From the data that follows, print exactly the lines starting at the one containing "writeRegister .viVBurst value s" and ending at the one containing "(R129): stores and recomputes the RenderArea. -/"; include both of them and nothing more.

═════ SOURCE MATERIAL

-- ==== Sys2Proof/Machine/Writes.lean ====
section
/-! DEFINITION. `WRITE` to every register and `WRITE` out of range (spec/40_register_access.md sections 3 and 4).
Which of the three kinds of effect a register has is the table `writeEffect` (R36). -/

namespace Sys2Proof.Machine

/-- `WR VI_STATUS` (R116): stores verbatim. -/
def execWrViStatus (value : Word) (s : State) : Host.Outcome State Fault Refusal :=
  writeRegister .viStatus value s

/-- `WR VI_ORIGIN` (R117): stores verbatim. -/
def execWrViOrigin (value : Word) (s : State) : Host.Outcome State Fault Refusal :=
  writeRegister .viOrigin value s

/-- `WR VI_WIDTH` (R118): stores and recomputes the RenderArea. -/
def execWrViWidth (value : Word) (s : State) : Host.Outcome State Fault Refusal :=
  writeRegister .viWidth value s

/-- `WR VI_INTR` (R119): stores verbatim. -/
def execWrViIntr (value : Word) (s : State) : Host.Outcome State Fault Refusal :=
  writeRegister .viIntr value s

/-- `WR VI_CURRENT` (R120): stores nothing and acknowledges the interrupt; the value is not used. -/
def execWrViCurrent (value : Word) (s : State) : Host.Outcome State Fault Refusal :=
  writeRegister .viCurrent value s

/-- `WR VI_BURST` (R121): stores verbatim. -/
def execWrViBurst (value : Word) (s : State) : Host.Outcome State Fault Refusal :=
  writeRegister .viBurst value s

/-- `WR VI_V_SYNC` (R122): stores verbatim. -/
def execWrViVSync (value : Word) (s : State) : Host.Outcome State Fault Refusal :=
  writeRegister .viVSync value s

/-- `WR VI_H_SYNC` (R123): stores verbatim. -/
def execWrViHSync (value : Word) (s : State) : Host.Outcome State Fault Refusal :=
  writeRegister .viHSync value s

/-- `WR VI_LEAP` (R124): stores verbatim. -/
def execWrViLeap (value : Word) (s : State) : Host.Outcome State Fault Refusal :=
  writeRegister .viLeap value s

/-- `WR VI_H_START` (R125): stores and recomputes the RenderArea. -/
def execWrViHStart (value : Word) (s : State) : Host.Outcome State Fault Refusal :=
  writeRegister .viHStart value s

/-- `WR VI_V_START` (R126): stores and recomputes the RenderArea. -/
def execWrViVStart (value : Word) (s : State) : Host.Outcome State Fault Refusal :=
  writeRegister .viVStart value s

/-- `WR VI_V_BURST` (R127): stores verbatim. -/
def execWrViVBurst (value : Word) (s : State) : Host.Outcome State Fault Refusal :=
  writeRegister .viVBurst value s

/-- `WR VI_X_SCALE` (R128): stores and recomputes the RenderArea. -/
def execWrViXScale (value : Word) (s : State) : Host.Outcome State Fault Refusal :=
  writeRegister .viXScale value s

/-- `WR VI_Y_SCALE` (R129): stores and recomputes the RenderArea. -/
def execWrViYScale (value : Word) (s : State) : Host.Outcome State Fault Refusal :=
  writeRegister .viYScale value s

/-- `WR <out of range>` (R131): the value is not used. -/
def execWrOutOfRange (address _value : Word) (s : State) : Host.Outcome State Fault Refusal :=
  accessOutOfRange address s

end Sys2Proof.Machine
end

══════════

§ FINISHED EXERCISE
  writeRegister .viVBurst value s

/-- `WR VI_X_SCALE` (R128): stores and recomputes the RenderArea. -/
def execWrViXScale (value : Word) (s : State) : Host.Outcome State Fault Refusal :=
  writeRegister .viXScale value s

/-- `WR VI_Y_SCALE` (R129): stores and recomputes the RenderArea. -/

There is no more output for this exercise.